→ **Work instruction**
For the string "sheaf", search the entries below and copy every line where it appears.

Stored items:
==================================================

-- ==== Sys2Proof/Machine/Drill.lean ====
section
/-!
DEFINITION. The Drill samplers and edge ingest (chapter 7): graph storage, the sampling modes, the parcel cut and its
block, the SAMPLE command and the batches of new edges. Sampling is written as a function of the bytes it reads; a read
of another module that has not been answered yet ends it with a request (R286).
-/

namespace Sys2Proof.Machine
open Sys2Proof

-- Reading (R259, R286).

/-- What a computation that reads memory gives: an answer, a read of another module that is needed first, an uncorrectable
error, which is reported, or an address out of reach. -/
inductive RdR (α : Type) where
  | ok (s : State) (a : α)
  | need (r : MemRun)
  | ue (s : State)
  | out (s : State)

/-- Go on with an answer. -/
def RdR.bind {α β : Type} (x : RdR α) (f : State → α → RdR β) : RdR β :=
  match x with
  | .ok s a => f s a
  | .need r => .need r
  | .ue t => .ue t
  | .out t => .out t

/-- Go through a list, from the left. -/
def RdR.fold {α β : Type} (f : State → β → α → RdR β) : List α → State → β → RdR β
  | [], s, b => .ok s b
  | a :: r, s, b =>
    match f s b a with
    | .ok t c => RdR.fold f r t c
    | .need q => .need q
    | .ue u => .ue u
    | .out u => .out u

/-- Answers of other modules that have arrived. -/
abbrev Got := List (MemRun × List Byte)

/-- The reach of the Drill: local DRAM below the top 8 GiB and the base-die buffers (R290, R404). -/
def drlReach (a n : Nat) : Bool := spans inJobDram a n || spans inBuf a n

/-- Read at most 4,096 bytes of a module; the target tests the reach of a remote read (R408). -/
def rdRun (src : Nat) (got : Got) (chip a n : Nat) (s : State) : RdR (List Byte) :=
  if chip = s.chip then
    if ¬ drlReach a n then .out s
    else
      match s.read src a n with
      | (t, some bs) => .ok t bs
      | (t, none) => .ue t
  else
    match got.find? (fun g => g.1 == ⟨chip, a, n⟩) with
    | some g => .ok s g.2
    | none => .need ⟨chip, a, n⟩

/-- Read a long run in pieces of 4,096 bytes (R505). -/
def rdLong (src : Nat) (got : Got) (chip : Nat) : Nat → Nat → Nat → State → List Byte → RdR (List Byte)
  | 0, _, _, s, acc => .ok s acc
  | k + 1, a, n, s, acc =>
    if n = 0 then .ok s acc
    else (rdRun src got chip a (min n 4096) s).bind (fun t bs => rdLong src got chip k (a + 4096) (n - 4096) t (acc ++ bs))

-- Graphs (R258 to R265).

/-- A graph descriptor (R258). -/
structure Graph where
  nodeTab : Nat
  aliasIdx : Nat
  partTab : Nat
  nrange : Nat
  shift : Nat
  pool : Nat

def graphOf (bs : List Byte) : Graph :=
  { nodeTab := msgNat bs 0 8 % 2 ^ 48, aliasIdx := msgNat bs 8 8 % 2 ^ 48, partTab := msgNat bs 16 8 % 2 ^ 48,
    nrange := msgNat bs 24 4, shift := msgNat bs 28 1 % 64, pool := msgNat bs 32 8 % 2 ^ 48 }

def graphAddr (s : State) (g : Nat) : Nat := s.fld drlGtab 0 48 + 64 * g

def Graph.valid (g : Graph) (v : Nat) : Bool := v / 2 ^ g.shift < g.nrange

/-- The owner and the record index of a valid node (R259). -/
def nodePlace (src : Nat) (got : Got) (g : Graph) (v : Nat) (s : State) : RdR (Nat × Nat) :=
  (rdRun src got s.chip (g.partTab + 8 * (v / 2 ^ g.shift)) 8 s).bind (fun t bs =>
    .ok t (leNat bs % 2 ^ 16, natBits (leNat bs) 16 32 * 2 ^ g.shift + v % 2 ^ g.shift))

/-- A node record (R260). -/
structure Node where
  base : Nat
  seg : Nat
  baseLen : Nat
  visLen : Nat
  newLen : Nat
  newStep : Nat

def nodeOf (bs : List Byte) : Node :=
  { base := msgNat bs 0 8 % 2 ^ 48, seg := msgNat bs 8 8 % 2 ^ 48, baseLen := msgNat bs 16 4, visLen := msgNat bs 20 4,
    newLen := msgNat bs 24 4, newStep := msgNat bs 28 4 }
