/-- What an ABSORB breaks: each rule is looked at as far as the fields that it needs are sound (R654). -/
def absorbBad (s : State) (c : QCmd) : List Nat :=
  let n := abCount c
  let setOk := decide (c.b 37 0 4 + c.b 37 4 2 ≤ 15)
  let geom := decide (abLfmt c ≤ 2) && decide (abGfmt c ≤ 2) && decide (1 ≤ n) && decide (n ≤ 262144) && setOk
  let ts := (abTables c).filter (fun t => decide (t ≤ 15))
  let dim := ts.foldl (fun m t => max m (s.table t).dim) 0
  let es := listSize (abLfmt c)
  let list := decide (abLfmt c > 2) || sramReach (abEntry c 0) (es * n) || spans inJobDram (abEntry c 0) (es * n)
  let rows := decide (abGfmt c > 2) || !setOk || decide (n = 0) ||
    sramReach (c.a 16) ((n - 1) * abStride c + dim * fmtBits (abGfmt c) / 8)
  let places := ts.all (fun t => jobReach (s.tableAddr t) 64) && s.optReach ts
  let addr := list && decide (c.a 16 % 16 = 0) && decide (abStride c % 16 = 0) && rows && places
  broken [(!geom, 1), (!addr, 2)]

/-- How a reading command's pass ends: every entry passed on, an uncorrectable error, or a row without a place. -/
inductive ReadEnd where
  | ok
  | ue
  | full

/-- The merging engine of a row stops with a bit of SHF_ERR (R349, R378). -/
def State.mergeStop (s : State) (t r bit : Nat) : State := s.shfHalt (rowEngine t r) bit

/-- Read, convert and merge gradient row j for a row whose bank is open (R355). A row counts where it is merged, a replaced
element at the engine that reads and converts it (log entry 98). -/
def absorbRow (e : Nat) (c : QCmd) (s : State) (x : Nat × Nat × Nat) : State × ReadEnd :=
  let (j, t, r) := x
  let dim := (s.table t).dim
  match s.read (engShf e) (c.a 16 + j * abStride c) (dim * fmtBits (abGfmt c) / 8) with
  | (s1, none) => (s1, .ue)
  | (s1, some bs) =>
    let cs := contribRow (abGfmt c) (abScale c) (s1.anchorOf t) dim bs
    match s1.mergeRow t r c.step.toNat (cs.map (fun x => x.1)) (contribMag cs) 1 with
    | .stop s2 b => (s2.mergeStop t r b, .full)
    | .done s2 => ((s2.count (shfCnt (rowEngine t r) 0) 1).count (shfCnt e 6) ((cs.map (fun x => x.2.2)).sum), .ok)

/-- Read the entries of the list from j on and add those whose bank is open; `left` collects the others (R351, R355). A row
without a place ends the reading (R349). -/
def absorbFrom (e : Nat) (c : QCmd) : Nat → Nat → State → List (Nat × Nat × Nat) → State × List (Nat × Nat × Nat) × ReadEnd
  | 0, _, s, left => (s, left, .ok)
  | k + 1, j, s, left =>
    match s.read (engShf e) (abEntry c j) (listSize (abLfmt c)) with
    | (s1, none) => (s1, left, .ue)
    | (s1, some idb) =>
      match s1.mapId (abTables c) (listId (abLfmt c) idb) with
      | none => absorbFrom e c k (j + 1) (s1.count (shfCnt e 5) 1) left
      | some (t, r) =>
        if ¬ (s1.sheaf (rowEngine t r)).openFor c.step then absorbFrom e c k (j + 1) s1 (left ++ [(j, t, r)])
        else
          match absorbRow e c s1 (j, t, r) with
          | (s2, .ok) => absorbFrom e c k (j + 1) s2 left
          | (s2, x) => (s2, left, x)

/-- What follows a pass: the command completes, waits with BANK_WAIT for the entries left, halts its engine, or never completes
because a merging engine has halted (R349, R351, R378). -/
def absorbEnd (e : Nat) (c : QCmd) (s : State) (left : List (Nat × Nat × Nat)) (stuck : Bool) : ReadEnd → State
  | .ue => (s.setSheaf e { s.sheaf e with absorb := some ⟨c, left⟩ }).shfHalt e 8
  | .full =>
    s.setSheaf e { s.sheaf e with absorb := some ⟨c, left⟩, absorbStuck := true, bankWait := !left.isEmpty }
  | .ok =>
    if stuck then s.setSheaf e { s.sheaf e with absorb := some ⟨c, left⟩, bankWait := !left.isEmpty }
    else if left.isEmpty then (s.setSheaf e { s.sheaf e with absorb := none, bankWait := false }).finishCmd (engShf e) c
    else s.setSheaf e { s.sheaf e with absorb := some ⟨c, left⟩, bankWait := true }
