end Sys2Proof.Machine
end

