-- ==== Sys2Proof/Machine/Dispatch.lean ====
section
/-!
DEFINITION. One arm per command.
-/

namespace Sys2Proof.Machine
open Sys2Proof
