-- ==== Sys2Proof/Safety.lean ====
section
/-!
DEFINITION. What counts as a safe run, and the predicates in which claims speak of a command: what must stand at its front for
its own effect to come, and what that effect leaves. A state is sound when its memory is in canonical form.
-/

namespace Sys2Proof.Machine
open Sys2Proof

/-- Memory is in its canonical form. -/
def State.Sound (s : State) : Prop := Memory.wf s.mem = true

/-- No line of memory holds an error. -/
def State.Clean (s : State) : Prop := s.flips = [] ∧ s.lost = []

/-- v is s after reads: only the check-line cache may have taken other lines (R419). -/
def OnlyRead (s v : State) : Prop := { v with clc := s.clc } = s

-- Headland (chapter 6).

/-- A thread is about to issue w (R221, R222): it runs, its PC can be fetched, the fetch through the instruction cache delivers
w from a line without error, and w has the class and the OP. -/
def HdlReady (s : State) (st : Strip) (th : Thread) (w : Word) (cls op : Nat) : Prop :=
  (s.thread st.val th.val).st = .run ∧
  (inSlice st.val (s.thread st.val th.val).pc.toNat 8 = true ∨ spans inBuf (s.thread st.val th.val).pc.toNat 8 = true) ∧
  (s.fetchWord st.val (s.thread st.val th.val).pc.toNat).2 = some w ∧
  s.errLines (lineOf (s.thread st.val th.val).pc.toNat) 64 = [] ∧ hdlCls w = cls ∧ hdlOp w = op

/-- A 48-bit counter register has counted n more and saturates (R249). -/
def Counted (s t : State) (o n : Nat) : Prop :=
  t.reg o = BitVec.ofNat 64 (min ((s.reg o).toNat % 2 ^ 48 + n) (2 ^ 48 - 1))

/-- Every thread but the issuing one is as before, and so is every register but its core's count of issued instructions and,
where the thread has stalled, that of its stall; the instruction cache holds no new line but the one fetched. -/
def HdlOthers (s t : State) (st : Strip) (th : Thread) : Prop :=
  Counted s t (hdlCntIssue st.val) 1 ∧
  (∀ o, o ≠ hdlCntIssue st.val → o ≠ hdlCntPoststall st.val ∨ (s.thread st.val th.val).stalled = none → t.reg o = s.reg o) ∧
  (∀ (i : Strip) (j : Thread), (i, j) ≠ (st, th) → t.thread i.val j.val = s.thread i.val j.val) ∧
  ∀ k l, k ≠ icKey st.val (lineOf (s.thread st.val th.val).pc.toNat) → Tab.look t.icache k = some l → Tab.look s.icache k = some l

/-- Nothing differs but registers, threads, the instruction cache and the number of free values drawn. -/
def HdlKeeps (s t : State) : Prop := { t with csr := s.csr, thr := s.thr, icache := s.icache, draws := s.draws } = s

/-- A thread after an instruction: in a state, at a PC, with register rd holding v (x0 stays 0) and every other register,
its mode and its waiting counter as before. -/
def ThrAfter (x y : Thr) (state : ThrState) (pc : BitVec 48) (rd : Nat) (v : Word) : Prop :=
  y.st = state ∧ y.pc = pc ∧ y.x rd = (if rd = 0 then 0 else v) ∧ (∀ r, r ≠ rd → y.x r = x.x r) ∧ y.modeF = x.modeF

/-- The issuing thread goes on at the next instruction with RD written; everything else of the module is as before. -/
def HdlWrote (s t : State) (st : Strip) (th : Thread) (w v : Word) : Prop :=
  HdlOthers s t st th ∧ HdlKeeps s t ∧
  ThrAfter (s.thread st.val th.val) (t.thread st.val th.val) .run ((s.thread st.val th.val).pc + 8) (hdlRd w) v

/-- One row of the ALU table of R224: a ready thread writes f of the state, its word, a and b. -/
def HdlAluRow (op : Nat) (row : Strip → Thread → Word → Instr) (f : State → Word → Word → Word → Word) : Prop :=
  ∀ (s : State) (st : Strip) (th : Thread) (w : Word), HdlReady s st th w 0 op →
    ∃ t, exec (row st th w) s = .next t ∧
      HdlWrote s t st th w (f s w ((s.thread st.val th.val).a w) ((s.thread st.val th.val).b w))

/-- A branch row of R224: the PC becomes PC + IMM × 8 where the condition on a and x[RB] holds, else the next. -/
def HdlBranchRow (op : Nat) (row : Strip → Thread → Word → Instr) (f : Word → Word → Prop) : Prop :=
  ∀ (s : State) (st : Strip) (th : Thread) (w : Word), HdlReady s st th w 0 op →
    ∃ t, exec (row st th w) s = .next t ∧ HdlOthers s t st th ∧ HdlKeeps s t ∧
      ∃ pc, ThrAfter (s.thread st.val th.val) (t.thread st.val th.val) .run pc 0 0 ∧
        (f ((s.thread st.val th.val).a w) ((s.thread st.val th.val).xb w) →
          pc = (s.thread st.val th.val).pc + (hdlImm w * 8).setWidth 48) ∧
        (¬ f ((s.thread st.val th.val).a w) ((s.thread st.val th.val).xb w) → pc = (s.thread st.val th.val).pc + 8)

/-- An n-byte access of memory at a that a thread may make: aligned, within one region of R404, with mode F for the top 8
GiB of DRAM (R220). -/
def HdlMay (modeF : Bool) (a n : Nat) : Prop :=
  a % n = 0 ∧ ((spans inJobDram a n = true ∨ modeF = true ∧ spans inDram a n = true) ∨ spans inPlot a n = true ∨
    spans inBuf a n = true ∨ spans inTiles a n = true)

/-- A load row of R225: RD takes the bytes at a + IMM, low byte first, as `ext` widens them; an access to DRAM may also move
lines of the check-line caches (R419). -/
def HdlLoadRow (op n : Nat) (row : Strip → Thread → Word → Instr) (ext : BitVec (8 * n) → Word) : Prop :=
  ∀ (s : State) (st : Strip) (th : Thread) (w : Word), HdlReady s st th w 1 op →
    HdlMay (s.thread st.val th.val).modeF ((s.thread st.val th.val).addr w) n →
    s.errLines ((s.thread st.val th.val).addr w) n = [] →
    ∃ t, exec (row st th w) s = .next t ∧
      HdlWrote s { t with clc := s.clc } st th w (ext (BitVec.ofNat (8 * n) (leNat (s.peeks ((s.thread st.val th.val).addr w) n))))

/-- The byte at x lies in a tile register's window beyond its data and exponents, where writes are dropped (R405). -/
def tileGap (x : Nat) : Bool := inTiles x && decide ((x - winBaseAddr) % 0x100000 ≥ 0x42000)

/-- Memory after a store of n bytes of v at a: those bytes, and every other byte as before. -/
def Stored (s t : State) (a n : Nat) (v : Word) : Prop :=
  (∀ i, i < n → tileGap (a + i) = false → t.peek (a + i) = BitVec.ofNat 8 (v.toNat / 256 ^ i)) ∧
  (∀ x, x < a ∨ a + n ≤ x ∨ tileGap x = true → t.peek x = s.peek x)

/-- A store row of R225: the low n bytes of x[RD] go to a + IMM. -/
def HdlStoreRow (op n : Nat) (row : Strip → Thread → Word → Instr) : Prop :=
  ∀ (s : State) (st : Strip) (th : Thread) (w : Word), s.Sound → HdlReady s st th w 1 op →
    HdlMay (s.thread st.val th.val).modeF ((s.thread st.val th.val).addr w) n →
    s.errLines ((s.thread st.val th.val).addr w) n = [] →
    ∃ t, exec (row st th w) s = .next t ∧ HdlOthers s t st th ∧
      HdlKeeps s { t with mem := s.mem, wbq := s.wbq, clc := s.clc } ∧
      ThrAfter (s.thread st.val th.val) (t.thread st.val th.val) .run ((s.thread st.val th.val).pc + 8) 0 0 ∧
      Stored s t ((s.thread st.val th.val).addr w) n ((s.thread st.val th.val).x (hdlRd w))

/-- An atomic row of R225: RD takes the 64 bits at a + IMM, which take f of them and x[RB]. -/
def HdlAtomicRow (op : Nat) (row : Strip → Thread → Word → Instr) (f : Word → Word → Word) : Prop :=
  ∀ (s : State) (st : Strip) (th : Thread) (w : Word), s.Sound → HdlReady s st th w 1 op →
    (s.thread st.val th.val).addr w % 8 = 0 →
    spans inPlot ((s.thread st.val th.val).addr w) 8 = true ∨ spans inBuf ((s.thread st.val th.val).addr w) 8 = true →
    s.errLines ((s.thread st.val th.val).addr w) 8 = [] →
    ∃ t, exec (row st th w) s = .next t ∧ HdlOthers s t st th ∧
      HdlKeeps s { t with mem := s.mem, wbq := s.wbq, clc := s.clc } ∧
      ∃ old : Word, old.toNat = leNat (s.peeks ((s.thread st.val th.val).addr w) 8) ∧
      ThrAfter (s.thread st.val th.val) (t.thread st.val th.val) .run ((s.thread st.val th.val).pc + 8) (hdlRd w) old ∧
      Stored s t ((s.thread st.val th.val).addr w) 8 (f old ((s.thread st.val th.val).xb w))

==================================================

→ **Answer space**
        if ¬ (s1.sheaf (rowEngine t r)).openFor c.step then absorbFrom e c k (j + 1) s1 (left ++ [(j, t, r)])
  | .ue => (s.setSheaf e { s.sheaf e with absorb := some ⟨c, left⟩ }).shfHalt e 8
    s.setSheaf e { s.sheaf e with absorb := some ⟨c, left⟩, absorbStuck := true, bankWait := !left.isEmpty }
    if stuck then s.setSheaf e { s.sheaf e with absorb := some ⟨c, left⟩, bankWait := !left.isEmpty }
    else if left.isEmpty then (s.setSheaf e { s.sheaf e with absorb := none, bankWait := false }).finishCmd (engShf e) c
    else s.setSheaf e { s.sheaf e with absorb := some ⟨c, left⟩, bankWait := true }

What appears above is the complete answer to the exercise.